Below this line is the material. Write out only its lines from the one containing "issues_qpush x s" through the one containing "issues_grun x s", both kept, exactly.
--------
/-- EVERY INSTRUCTION OF THE PROGRAMS issues through the checks, unless its part waits in it already, or its target stops it
(R52, R267). -/
theorem issues_all : ∀ (i : Instr), isEvent i = false → ∀ (s : State) (o : Who), s.who s.cur = some o → o.p.hold ≠ .instr i →
    s.targetFirst i = none → Issues i s
  | .nop x, _, s, _, _, _, _ => issues_nop x s
  | .mov x, _, s, _, _, _, _ => issues_mov x s
  | .movi x, _, s, _, _, _, _ => issues_movi x s
  | .sel x, _, s, _, _, _, _ => issues_sel x s
  | .iadd x, _, s, _, _, _, _ => issues_iadd x s
  | .isub x, _, s, _, _, _, _ => issues_isub x s
  | .imul x, _, s, _, _, _, _ => issues_imul x s
  | .imulh x, _, s, _, _, _, _ => issues_imulh x s
  | .imad x, _, s, _, _, _, _ => issues_imad x s
  | .imin x, _, s, _, _, _, _ => issues_imin x s
  | .imax x, _, s, _, _, _, _ => issues_imax x s
  | .iabs x, _, s, _, _, _, _ => issues_iabs x s
  | .and x, _, s, _, _, _, _ => issues_and x s
  | .or x, _, s, _, _, _, _ => issues_or x s
  | .xor x, _, s, _, _, _, _ => issues_xor x s
  | .not x, _, s, _, _, _, _ => issues_not x s
  | .shl x, _, s, _, _, _, _ => issues_shl x s
  | .shr x, _, s, _, _, _, _ => issues_shr x s
  | .rot x, _, s, _, _, _, _ => issues_rot x s
  | .bfx x, _, s, _, _, _, _ => issues_bfx x s
  | .bfi x, _, s, _, _, _, _ => issues_bfi x s
  | .popc x, _, s, _, _, _, _ => issues_popc x s
  | .clz x, _, s, _, _, _, _ => issues_clz x s
  | .brev x, _, s, _, _, _, _ => issues_brev x s
  | .icmp x, _, s, _, _, _, _ => issues_icmp x s
  | .addc x, _, s, _, _, _, _ => issues_addc x s
  | .lea x, _, s, _, _, _, _ => issues_lea x s
  | .iadd3 x, _, s, _, _, _, _ => issues_iadd3 x s
  | .sati x, _, s, _, _, _, _ => issues_sati x s
  | .fadd x, _, s, _, _, _, _ => issues_fadd x s
  | .fsub x, _, s, _, _, _, _ => issues_fsub x s
  | .fmul x, _, s, _, _, _, _ => issues_fmul x s
  | .ffma x, _, s, _, _, _, _ => issues_ffma x s
  | .fmin x, _, s, _, _, _, _ => issues_fmin x s
  | .fmax x, _, s, _, _, _, _ => issues_fmax x s
  | .fcmp x, _, s, _, _, _, _ => issues_fcmp x s
  | .fclass x, _, s, _, _, _, _ => issues_fclass x s
  | .frnd x, _, s, _, _, _, _ => issues_frnd x s
  | .fcvt x, _, s, _, _, _, _ => issues_fcvt x s
  | .ftoi x, _, s, _, _, _, _ => issues_ftoi x s
  | .itof x, _, s, _, _, _, _ => issues_itof x s
  | .exp2 x, _, s, _, _, _, _ => issues_exp2 x s
  | .log2 x, _, s, _, _, _, _ => issues_log2 x s
  | .rcp x, _, s, _, _, _, _ => issues_rcp x s
  | .rsq x, _, s, _, _, _, _ => issues_rsq x s
  | .sqrt x, _, s, _, _, _, _ => issues_sqrt x s
  | .sin x, _, s, _, _, _, _ => issues_sin x s
  | .cos x, _, s, _, _, _, _ => issues_cos x s
  | .fdot2 x, _, s, _, _, _, _ => issues_fdot2 x s
  | .fpk2 x, _, s, _, _, _, _ => issues_fpk2 x s
  | .fscale x, _, s, _, _, _, _ => issues_fscale x s
  | .fmed3 x, _, s, _, _, _, _ => issues_fmed3 x s
  | .ffrac x, _, s, _, _, _, _ => issues_ffrac x s
  | .hfma2 x, _, s, _, _, _, _ => issues_hfma2 x s
  | .hadd2 x, _, s, _, _, _, _ => issues_hadd2 x s
  | .hmul2 x, _, s, _, _, _, _ => issues_hmul2 x s
  | .qdot4 x, _, s, _, _, _, _ => issues_qdot4 x s
  | .qswz x, _, s, _, _, _, _ => issues_qswz x s
  | .ballot x, _, s, _, _, _, _ => issues_ballot x s
  | .vote x, _, s, _, _, _, _ => issues_vote x s
  | .shfl x, _, s, _, _, _, _ => issues_shfl x s
  | .bcast x, _, s, _, _, _, _ => issues_bcast x s
  | .redux x, _, s, _, _, _, _ => issues_redux x s
  | .scanx x, _, s, _, _, _, _ => issues_scanx x s
  | .match x, _, s, _, _, _, _ => issues_match x s
  | .readlane x, _, s, _, _, _, _ => issues_readlane x s
  | .writelane x, _, s, _, _, _, _ => issues_writelane x s
  | .xshuf x, _, s, _, _, _, _ => issues_xshuf x s
  | .xshufMatch _ _, hi, _, _, _, _, _ => nomatch hi
  | .xshufTimeout _, hi, _, _, _, _, _ => nomatch hi
  | .br x, _, s, _, _, _, hb => issues_br x s hb
  | .brc x, _, s, _, _, _, hb => issues_brc x s hb
  | .stackSpillDone _, hi, _, _, _, _, _ => nomatch hi
  | .brx x, _, s, _, _, _, hb => issues_brx x s hb
  | .call x, _, s, _, _, _, hb => issues_call x s hb
  | .ret x, _, s, _, _, _, hb => issues_ret x s hb
  | .knit x, _, s, _, _, _, _ => issues_knit x s
  | .knitFuse _ _, hi, _, _, _, _, _ => nomatch hi
  | .knitTimeout _ _, hi, _, _, _, _, _ => nomatch hi
  | .implicitKnitFuse _ _, hi, _, _, _, _, _ => nomatch hi
  | .implicitKnitTimeout _ _, hi, _, _, _, _, _ => nomatch hi
  | .cutctl x, _, s, _, _, _, _ => issues_cutctl x s
  | .rep x, _, s, _, _, _, _ => issues_rep x s
  | .lpin x, _, s, _, _, _, _ => issues_lpin x s
  | .exit x, _, s, _, _, _, _ => issues_exit x s
  | .lastExitResume _, hi, _, _, _, _, _ => nomatch hi
  | .waitn x, _, s, _, _, _, _ => issues_waitn x s
  | .waitnRelease _, hi, _, _, _, _, _ => nomatch hi
  | .missCut _, hi, _, _, _, _, _ => nomatch hi
  | .lineWaitRelease _, hi, _, _, _, _, _ => nomatch hi
  | .lineRefetch _, hi, _, _, _, _, _ => nomatch hi
  | .yield x, _, s, _, _, _, _ => issues_yield x s
  | .setfmt x, _, s, _, _, _, _ => issues_setfmt x s
  | .getst x, _, s, _, _, _, _ => issues_getst x s
  | .sleep x, _, s, _, _, _, _ => issues_sleep x s
  | .sleepExpiry _, hi, _, _, _, _, _ => nomatch hi
  | .ld x, _, s, _, _, _, _ => issues_ld x s
  | .st x, _, s, _, _, _, _ => issues_st x s
  | .lds x, _, s, _, _, _, _ => issues_lds x s
  | .ldx x, _, s, _, _, _, _ => issues_ldx x s
  | .stx x, _, s, _, _, _, _ => issues_stx x s
  | .ldw x, _, s, _, _, _, _ => issues_ldw x s
  | .prf x, _, s, _, _, _, _ => issues_prf x s
  | .invl x, _, s, _, _, _, _ => issues_invl x s
  | .invlAll x, _, s, _, _, _, _ => issues_invlAll x s
  | .wbl x, _, s, _, _, _, _ => issues_wbl x s
  | .wblAll x, _, s, _, _, _, _ => issues_wblAll x s
  | .fence x, _, s, _, _, _, _ => issues_fence x s
  | .fenceWaitDone _, hi, _, _, _, _, _ => nomatch hi
  | .fencex x, _, s, _, _, _, _ => issues_fencex x s
  | .fencexWaitDone _, hi, _, _, _, _, _ => nomatch hi
  | .monw x, _, s, _, _, _, _ => issues_monw x s
  | .monwWake _, hi, _, _, _, _, _ => nomatch hi
  | .monwPollExpiry _, hi, _, _, _, _, _ => nomatch hi
  | .atom x, _, s, _, _, _, _ => issues_atom x s
  | .atomc x, _, s, _, _, _, _ => issues_atomc x s
  | .red x, _, s, _, _, _, _ => issues_red x s
  | .atomicStep _ _, hi, _, _, _, _, _ => nomatch hi
  | .fixedOrderResolve _, hi, _, _, _, _, _ => nomatch hi
  | .bcopy x, _, s, _, _, _, _ => issues_bcopy x s
  | .gcopy x, _, s, _, _, _, _ => issues_gcopy x s
  | .scopy x, _, s, _, _, _, _ => issues_scopy x s
  | .copyWritePerformed _ _, hi, _, _, _, _, _ => nomatch hi
  | .copyComplete _, hi, _, _, _, _, _ => nomatch hi
  | .wswrite x, _, s, _, _, _, _ => issues_wswrite x s
  | .wswriteComplete _, hi, _, _, _, _, _ => nomatch hi
  | .wswin x, _, s, _, _, _, _ => issues_wswin x s
  | .wsWindowEnd _ _, hi, _, _, _, _, _ => nomatch hi
  | .cpoll x, _, s, _, _, _, _ => issues_cpoll x s
  | .mcst x, _, s, _, _, _, _ => issues_mcst x s
  | .mred x, _, s, _, _, _, _ => issues_mred x s
  | .mcstDeliveryPerformed _ _ _, hi, _, _, _, _, _ => nomatch hi
  | .macq x, _, s, _, _, _, _ => issues_macq x s
  | .macqGrant _, hi, _, _, _, _, _ => nomatch hi
  | .macqTimeout _, hi, _, _, _, _, _ => nomatch hi
  | .mrel x, _, s, _, _, _, _ => issues_mrel x s
  | .mma x, _, s, _, _, _, _ => issues_mma x s
  | .mmas x, _, s, _, _, _, _ => issues_mmas x s
  | .fmuOperandsConsumed _ _, hi, _, _, _, _, _ => nomatch hi
  | .fmuOpComplete _ _, hi, _, _, _, _, _ => nomatch hi
  | .mfence x, _, s, _, _, _, _ => issues_mfence x s
  | .mwait x, _, s, _, _, _, _ => issues_mwait x s
  | .mwaitRelease _, hi, _, _, _, _, _ => nomatch hi
  | .mrd x, _, s, _, _, _, _ => issues_mrd x s
  | .mwr x, _, s, _, _, _, _ => issues_mwr x s
  | .mdrain x, _, s, _, _, _, _ => issues_mdrain x s
  | .twld x, _, s, _, _, _, _ => issues_twld x s
  | .tmac x, _, s, _, _, _, _ => issues_tmac x s
  | .tdrain x, _, s, _, _, _, _ => issues_tdrain x s
  | .tzero x, _, s, _, _, _, _ => issues_tzero x s
  | .tzeroPlane x, _, s, _, _, _, _ => issues_tzeroPlane x s
  | .taOperandsConsumed _ _, hi, _, _, _, _, _ => nomatch hi
  | .taOpStart _, hi, _, _, _, _, _ => nomatch hi
  | .twldComplete _, hi, _, _, _, _, _ => nomatch hi
  | .tmacComplete _, hi, _, _, _, _, _ => nomatch hi
  | .tdrainComplete _ _, hi, _, _, _, _, _ => nomatch hi
  | .tzeroComplete _, hi, _, _, _, _, _ => nomatch hi
  | .tpack x, _, s, _, _, _, _ => issues_tpack x s
  | .tunpk x, _, s, _, _, _, _ => issues_tunpk x s
  | .tqnt x, _, s, _, _, _, _ => issues_tqnt x s
  | .tstat x, _, s, _, _, _, _ => issues_tstat x s
  | .smp x, _, s, _, _, _, _ => issues_smp x s
  | .smpl x, _, s, _, _, _, _ => issues_smpl x s
  | .smpg x, _, s, _, _, _, _ => issues_smpg x s
  | .gath4 x, _, s, _, _, _, _ => issues_gath4 x s
  | .txld x, _, s, _, _, _, _ => issues_txld x s
  | .ldec x, _, s, _, _, _, _ => issues_ldec x s
  | .samplerComplete _ _, hi, _, _, _, _, _ => nomatch hi
  | .edge x, _, s, _, _, _, _ => issues_edge x s
  | .tileq x, _, s, _, _, _, _ => issues_tileq x s
  | .tileRecordHandout _ _, hi, _, _, _, _, _ => nomatch hi
  | .emit x, _, s, _, _, _, _ => issues_emit x s
  | .rasterAccept _, hi, _, _, _, _, _ => nomatch hi
  | .rtrace x, _, s, _, _, _, _ => issues_rtrace x s
  | .rtraceComplete _ _, hi, _, _, _, _, _ => nomatch hi
  | .rhit x, _, s, _, _, _, _ => issues_rhit x s
  | .imgst x, _, s, _, _, _, _ => issues_imgst x s
  | .imgstComplete _ _, hi, _, _, _, _, _ => nomatch hi
  | .rninv x, _, s, _, _, _, _ => issues_rninv x s
  | .rninvAll x, _, s, _, _, _, _ => issues_rninvAll x s
  | .bari x, _, s, _, _, _, _ => issues_bari x s
  | .bariGroup x, _, s, _, _, _, _ => issues_bariGroup x s
  | .arrive x, _, s, _, _, _, _ => issues_arrive x s
  | .arrdrop x, _, s, _, _, _, _ => issues_arrdrop x s
  | .bwait x, _, s, _, _, _, _ => issues_bwait x s
  | .bwaitPass _, hi, _, _, _, _, _ => nomatch hi
  | .bexpect x, _, s, _, _, _, _ => issues_bexpect x s
  | .qpush x, _, s, _, _, _, _ => issues_qpush x s
  | .qpushResume _, hi, _, _, _, _, _ => nomatch hi
  | .qpop x, _, s, _, _, _, _ => issues_qpop x s
  | .qpopResume _, hi, _, _, _, _, _ => nomatch hi
  | .qtry x, _, s, _, _, _, _ => issues_qtry x s
  | .qallow x, _, s, _, _, _, _ => issues_qallow x s
  | .qallowInit x, _, s, _, _, _, _ => issues_qallowInit x s
  | .gbar x, _, s, _, _, _, _ => issues_gbar x s
  | .gbarComplete _, hi, _, _, _, _, _ => nomatch hi
  | .launch x, _, s, _, _, _, _ => issues_launch x s
  | .grun x, _, s, _, _, _, _ => issues_grun x s
  | .cancelHandle x, _, s, _, _, _, _ => issues_cancelHandle x s
  | .cancelLaunch x, _, s, _, _, _, _ => issues_cancelLaunch x s
  | .cancelPhase x, _, s, _, _, _, _ => issues_cancelPhase x s
  | .cancelJob x, _, s, _, _, _, _ => issues_cancelJob x s
  | .ccwait x, _, s, _, _, _, _ => issues_ccwait x s
  | .ccwaitWake _, hi, _, _, _, _, _ => nomatch hi
  | .ccwaitPollExpiry _, hi, _, _, _, _, _ => nomatch hi
  | .rosb x, _, s, _, _, _, _ => issues_rosb x s
  | .rosbAdmit _, hi, _, _, _, _, _ => nomatch hi
  | .rose x, _, s, _, _, _, _ => issues_rose x s
  | .trap x, _, s, _, _, _, _ => issues_trap x s
  | .brk x, _, s, _, _, _, _ => issues_brk x s
  | .rettReissue x, _, s, _, _, _, _ => issues_rettReissue x s
  | .rettSkip x, _, s, _, _, _, _ => issues_rettSkip x s
  | .rettPc x, _, s, _, _, _, _ => issues_rettPc x s
  | .rettEnd x, _, s, _, _, _, _ => issues_rettEnd x s
  | .rdsr x, _, s, _, _, _, _ => issues_rdsr x s
  | .wrsr x, _, s, _, _, _, _ => issues_wrsr x s
  | .bootctlReadyWrite, hi, _, _, _, _, _ => nomatch hi
  | .tlbinvAll x, _, s, o, h, hh, _ => issues_tlbinvAll x s o h hh
  | .tlbinvAsid x, _, s, o, h, hh, _ => issues_tlbinvAsid x s o h hh
  | .tlbinvPage x, _, s, o, h, hh, _ => issues_tlbinvPage x s o h hh
  | .assayPut x, _, s, _, _, _, _ => issues_assayPut x s
  | .assayFrz x, _, s, _, _, _, _ => issues_assayFrz x s
  | .assayRun x, _, s, _, _, _, _ => issues_assayRun x s
  | .mark x, _, s, _, _, _, _ => issues_mark x s
  | .logctl x, _, s, _, _, _, _ => issues_logctl x s
  | .seqrdTime x, _, s, _, _, _, _ => issues_seqrdTime x s
  | .seqrdDseq x, _, s, _, _, _, _ => issues_seqrdDseq x s
  | .seqrdOrd x, _, s, _, _, _, _ => issues_seqrdOrd x s
  | .dvreq x, _, s, _, _, _, _ => issues_dvreq x s
  | .haltSave x, _, s, o, h, hh, _ => issues_haltSave x s o h hh
  | .haltGo x, _, s, o, h, hh, _ => issues_haltGo x s o h hh
  | .haltReset x, _, s, o, h, hh, _ => issues_haltReset x s o h hh
  | .haltDevice x, _, s, o, h, hh, _ => issues_haltDevice x s o h hh
  | .contextReset _, hi, _, _, _, _, _ => nomatch hi
  | .loadComplete _ _, hi, _, _, _, _, _ => nomatch hi
  | .storePerformed _ _, hi, _, _, _, _, _ => nomatch hi
  | .ldwComplete _ _, hi, _, _, _, _, _ => nomatch hi
  | .prefetchPlaced _ _, hi, _, _, _, _, _ => nomatch hi
  | .l1Evict _ _, hi, _, _, _, _, _ => nomatch hi
  | .pageWalk _ _ _, hi, _, _, _, _, _ => nomatch hi
  | .fltdoneWrite _, hi, _, _, _, _, _ => nomatch hi
  | .partRestore _, hi, _, _, _, _, _ => nomatch hi
  | .faultBufferDrain _, hi, _, _, _, _, _ => nomatch hi
  | .trapBufferDrain _, hi, _, _, _, _, _ => nomatch hi
  | .jobaddrWrite _ _ _, hi, _, _, _, _, _ => nomatch hi
  | .jobIntake _, hi, _, _, _, _, _ => nomatch hi
  | .unitLeaveWaiting _, hi, _, _, _, _, _ => nomatch hi
  | .unitChecking _, hi, _, _, _, _, _ => nomatch hi
  | .phaseStart _, hi, _, _, _, _, _ => nomatch hi
  | .graphNodeStart _ _, hi, _, _, _, _, _ => nomatch hi
  | .weightStage _, hi, _, _, _, _, _ => nomatch hi
  | .groupDispatch _ _, hi, _, _, _, _, _ => nomatch hi
  | .waveDispatch _, hi, _, _, _, _, _ => nomatch hi
  | .groupEnd _, hi, _, _, _, _, _ => nomatch hi
  | .unitEnd _, hi, _, _, _, _, _ => nomatch hi
  | .partSwap _ _, hi, _, _, _, _, _ => nomatch hi
  | .forcedSwap _ _, hi, _, _, _, _, _ => nomatch hi
  | .preempt _, hi, _, _, _, _, _ => nomatch hi
  | .groupRestore _ _, hi, _, _, _, _, _ => nomatch hi
  | .drawWatchdog _, hi, _, _, _, _, _ => nomatch hi
  | .freezeAttach _, hi, _, _, _, _, _ => nomatch hi
  | .freezeRelease _, hi, _, _, _, _, _ => nomatch hi
  | .freezeLimitExpiry _, hi, _, _, _, _, _ => nomatch hi
  | .bpBroadcastWrite _ _ _, hi, _, _, _, _, _ => nomatch hi
  | .hpctlWrite _, hi, _, _, _, _, _ => nomatch hi
  | .profileSample _ _, hi, _, _, _, _, _ => nomatch hi
  | .bucketWindow, hi, _, _, _, _, _ => nomatch hi
  | .qbktWrite _ _ _, hi, _, _, _, _, _ => nomatch hi
  | .requestInject _ _, hi, _, _, _, _, _ => nomatch hi
  | .hostMemRequest _ _ _, hi, _, _, _, _, _ => nomatch hi
  | .backInvalidate _ _, hi, _, _, _, _, _ => nomatch hi
  | .domainRequestIn _, hi, _, _, _, _, _ => nomatch hi
  | .fabricLossResponse _, hi, _, _, _, _, _ => nomatch hi
  | .fabricTimeout _, hi, _, _, _, _, _ => nomatch hi
  | .collOpen _, hi, _, _, _, _, _ => nomatch hi
  | .collClose _, hi, _, _, _, _, _ => nomatch hi
  | .collDeliveryIn _ _, hi, _, _, _, _, _ => nomatch hi
  | .rstreqWrite _ _, hi, _, _, _, _, _ => nomatch hi
  | .coldReset _, hi, _, _, _, _, _ => nomatch hi
  | .warmResetHost _, hi, _, _, _, _, _ => nomatch hi
  | .warmResetFatal _, hi, _, _, _, _, _ => nomatch hi
  | .planisherWindow _, hi, _, _, _, _, _ => nomatch hi
  | .lowRailWindow _ _ _ _, hi, _, _, _, _, _ => nomatch hi
  | .lowRailWake _ _, hi, _, _, _, _, _ => nomatch hi
  | .lowRailWakeDone _ _, hi, _, _, _, _, _ => nomatch hi
  | .dvfsRampEnd _, hi, _, _, _, _, _ => nomatch hi
  | .thermalSample _, hi, _, _, _, _, _ => nomatch hi
  | .tripChange _, hi, _, _, _, _, _ => nomatch hi
  | .trip4PowerOff, hi, _, _, _, _, _ => nomatch hi
  | .deviceTimeWrap, hi, _, _, _, _, _ => nomatch hi
  | .registerWrite _ _, hi, _, _, _, _, _ => nomatch hi
  | .spdmRequest _, hi, _, _, _, _, _ => nomatch hi
  | .configRequest _ _, hi, _, _, _, _, _ => nomatch hi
--------
## Answer for the task
  | .qpush x, _, s, _, _, _, _ => issues_qpush x s
  | .qpushResume _, hi, _, _, _, _, _ => nomatch hi
  | .qpop x, _, s, _, _, _, _ => issues_qpop x s
  | .qpopResume _, hi, _, _, _, _, _ => nomatch hi
  | .qtry x, _, s, _, _, _, _ => issues_qtry x s
  | .qallow x, _, s, _, _, _, _ => issues_qallow x s
  | .qallowInit x, _, s, _, _, _, _ => issues_qallowInit x s
  | .gbar x, _, s, _, _, _, _ => issues_gbar x s
  | .gbarComplete _, hi, _, _, _, _, _ => nomatch hi
  | .launch x, _, s, _, _, _, _ => issues_launch x s
  | .grun x, _, s, _, _, _, _ => issues_grun x s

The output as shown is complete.